Go through the listing below. Copy each line that has the string "after".
^^^^^^^^
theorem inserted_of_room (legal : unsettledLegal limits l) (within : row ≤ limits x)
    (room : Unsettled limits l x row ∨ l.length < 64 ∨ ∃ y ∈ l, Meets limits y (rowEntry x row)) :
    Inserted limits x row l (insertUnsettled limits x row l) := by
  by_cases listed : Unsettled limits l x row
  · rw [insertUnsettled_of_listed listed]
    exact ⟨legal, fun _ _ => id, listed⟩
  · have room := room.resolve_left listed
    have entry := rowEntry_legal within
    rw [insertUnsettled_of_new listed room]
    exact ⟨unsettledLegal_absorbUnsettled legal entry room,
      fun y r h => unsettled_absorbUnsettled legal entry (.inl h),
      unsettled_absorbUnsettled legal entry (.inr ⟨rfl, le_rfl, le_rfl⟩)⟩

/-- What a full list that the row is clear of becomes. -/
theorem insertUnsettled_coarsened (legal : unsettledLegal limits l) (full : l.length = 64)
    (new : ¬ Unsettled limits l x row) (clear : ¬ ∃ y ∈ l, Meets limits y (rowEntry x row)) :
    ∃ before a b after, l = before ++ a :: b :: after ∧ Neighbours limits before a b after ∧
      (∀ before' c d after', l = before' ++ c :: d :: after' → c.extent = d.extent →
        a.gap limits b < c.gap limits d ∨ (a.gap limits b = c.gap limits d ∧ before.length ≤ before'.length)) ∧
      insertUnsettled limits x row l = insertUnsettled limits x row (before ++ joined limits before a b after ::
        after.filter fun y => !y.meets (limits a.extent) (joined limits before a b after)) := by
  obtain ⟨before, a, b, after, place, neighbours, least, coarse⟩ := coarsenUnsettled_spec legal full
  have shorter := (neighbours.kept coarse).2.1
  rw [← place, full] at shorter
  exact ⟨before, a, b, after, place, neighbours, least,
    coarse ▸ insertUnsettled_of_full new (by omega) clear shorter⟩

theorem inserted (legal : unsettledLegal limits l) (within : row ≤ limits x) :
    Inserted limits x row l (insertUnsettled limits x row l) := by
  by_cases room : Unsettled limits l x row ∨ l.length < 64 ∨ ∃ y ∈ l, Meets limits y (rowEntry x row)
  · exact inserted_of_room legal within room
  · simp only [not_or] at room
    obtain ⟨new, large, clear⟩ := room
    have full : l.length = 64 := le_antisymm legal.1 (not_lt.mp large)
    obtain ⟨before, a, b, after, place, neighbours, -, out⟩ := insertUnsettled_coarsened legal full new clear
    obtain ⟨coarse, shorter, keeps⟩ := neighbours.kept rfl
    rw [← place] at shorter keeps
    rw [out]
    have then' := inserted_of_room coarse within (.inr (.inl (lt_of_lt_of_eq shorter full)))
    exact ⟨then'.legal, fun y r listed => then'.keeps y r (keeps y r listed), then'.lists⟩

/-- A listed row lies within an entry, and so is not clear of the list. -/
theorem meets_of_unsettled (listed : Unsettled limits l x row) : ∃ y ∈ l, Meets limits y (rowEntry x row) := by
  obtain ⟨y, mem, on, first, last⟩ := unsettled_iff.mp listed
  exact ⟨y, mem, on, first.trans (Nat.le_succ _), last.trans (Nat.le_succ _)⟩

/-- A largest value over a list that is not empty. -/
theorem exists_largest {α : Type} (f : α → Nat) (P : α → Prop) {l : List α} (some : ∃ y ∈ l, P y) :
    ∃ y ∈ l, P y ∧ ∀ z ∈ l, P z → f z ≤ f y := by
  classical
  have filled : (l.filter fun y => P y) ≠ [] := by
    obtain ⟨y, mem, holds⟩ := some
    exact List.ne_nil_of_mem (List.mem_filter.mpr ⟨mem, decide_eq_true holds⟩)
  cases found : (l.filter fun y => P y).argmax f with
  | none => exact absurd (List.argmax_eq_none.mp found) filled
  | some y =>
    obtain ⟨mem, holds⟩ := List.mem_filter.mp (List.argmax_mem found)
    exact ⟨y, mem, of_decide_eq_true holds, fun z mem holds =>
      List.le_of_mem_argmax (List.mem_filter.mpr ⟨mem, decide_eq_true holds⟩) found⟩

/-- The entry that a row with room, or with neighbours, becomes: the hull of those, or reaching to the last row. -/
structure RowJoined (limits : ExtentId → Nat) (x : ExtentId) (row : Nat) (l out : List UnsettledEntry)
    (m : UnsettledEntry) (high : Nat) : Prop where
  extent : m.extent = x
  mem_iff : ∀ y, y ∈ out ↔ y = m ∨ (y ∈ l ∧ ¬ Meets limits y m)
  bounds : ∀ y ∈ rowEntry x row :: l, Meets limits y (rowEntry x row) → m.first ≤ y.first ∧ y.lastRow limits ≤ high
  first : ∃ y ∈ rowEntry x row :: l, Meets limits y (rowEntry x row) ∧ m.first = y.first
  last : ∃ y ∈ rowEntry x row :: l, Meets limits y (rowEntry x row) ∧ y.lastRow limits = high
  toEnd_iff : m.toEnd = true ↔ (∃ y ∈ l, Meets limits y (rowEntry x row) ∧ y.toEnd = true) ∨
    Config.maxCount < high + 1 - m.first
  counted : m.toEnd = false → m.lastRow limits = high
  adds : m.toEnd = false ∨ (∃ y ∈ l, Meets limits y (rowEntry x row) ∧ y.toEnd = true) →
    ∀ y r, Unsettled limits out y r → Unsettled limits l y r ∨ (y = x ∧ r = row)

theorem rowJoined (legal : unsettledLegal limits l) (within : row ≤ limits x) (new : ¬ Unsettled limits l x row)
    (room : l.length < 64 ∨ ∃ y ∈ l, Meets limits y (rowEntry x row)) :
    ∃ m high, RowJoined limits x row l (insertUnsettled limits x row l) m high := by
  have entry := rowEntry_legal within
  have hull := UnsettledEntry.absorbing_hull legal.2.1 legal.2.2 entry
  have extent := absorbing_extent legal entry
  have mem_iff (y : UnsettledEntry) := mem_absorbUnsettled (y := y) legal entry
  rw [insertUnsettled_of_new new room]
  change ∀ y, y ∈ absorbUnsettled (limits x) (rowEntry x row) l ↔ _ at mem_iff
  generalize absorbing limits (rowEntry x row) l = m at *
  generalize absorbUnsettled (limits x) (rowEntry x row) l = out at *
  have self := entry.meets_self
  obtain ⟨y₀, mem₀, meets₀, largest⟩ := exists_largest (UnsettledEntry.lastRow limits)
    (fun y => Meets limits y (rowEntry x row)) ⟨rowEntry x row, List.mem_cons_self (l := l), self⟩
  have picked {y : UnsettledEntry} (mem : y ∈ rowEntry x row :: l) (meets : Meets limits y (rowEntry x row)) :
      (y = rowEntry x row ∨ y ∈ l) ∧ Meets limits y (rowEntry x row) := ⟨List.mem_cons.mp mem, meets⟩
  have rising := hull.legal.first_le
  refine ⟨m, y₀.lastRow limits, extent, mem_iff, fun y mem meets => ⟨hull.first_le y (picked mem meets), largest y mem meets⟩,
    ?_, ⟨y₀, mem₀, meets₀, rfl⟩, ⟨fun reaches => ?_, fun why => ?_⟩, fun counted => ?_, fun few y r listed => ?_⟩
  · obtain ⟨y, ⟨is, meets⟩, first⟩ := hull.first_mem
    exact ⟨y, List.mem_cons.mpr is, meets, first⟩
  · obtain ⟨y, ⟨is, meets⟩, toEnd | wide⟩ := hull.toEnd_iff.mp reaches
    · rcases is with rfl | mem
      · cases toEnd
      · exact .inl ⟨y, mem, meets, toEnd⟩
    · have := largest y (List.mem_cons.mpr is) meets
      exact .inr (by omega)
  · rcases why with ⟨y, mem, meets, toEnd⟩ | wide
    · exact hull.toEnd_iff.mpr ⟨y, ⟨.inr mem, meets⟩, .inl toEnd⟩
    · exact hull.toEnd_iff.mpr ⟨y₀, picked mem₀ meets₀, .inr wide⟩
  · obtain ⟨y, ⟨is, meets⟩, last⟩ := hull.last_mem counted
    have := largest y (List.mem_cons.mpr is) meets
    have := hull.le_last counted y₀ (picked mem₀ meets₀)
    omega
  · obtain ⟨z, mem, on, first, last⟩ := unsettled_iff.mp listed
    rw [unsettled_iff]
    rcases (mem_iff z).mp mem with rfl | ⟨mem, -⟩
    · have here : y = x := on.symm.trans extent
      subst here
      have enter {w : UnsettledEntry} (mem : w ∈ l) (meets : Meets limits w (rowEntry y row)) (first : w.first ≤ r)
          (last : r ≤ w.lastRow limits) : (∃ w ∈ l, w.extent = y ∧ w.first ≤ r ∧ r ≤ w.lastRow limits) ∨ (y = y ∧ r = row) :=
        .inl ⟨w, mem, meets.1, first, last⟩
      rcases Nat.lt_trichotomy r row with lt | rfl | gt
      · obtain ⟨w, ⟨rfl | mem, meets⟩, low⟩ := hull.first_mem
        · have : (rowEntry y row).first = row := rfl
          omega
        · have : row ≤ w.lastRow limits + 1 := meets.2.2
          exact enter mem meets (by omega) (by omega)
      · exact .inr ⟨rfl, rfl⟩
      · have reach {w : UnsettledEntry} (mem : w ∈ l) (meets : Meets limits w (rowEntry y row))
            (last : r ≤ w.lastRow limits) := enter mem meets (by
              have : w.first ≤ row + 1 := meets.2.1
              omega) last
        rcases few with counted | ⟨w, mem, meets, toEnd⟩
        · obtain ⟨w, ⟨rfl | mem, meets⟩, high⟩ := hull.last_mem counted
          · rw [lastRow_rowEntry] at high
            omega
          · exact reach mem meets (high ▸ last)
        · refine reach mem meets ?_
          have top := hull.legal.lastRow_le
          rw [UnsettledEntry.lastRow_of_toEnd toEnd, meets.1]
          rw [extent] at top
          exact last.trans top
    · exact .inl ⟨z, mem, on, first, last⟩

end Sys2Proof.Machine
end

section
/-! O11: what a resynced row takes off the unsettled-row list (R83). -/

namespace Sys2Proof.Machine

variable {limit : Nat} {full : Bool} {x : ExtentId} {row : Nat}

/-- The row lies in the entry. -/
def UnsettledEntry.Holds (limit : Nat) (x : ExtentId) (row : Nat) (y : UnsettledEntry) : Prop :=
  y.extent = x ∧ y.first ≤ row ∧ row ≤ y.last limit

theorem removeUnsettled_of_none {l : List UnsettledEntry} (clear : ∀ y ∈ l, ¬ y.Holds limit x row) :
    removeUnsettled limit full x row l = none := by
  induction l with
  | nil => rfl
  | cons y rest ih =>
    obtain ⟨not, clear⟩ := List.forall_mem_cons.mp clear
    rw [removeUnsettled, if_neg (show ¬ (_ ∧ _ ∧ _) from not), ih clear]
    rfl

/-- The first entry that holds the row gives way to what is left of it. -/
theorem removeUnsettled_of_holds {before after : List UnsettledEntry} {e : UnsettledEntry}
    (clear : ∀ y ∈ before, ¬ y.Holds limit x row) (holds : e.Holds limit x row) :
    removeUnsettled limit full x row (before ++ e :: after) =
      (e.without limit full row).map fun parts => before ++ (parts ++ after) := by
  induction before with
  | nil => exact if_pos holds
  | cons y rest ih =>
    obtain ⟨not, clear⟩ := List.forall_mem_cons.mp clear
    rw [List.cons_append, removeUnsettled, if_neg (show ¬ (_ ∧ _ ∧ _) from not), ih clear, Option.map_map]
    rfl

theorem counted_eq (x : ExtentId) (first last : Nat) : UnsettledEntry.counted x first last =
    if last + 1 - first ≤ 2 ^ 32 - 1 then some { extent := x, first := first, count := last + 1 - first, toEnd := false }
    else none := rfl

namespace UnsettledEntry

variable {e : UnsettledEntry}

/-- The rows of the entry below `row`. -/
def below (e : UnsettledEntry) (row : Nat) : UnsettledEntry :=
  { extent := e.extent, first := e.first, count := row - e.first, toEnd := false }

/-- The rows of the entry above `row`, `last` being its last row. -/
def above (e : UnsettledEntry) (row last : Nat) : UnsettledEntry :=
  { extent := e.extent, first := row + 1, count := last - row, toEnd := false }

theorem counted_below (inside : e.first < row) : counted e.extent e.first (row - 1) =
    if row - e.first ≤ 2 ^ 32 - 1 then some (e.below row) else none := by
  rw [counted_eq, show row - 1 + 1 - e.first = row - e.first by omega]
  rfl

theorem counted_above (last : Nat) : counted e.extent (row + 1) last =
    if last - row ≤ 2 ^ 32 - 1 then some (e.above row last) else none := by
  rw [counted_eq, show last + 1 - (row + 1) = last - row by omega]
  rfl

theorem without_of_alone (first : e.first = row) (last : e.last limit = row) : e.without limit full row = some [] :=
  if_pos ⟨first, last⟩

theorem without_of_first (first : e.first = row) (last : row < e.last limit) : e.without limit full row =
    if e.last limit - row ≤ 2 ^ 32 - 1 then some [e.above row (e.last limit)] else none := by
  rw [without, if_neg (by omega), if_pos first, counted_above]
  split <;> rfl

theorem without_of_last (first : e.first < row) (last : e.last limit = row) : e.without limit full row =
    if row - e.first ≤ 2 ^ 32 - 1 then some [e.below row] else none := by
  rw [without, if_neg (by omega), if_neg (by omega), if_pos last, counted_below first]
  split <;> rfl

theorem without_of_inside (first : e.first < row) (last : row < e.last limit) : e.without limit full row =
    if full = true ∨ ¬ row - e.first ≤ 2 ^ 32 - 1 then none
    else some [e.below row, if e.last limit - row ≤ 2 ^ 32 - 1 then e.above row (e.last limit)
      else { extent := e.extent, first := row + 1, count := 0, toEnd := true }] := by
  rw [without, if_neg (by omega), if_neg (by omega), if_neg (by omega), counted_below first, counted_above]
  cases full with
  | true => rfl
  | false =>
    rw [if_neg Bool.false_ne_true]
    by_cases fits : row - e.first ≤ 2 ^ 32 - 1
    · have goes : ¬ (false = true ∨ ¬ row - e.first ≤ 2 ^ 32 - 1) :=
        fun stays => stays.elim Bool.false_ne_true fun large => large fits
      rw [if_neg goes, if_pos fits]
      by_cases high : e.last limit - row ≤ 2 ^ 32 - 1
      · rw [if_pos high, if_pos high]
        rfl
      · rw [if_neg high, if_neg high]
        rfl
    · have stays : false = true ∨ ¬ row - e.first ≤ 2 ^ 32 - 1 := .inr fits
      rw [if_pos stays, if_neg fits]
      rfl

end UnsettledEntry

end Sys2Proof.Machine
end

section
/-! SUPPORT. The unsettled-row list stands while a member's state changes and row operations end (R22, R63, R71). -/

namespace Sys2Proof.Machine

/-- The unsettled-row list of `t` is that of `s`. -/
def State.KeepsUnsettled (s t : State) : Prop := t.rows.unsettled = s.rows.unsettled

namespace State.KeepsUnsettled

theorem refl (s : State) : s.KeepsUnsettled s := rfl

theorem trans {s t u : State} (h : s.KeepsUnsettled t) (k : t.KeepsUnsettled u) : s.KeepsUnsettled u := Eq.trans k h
^^^^^^^^
• Solution to the exercise
    ∃ before a b after, l = before ++ a :: b :: after ∧ Neighbours limits before a b after ∧
      (∀ before' c d after', l = before' ++ c :: d :: after' → c.extent = d.extent →
      insertUnsettled limits x row l = insertUnsettled limits x row (before ++ joined limits before a b after ::
        after.filter fun y => !y.meets (limits a.extent) (joined limits before a b after)) := by
  obtain ⟨before, a, b, after, place, neighbours, least, coarse⟩ := coarsenUnsettled_spec legal full
  exact ⟨before, a, b, after, place, neighbours, least,
    obtain ⟨before, a, b, after, place, neighbours, -, out⟩ := insertUnsettled_coarsened legal full new clear
theorem removeUnsettled_of_holds {before after : List UnsettledEntry} {e : UnsettledEntry}
    removeUnsettled limit full x row (before ++ e :: after) =
      (e.without limit full row).map fun parts => before ++ (parts ++ after) := by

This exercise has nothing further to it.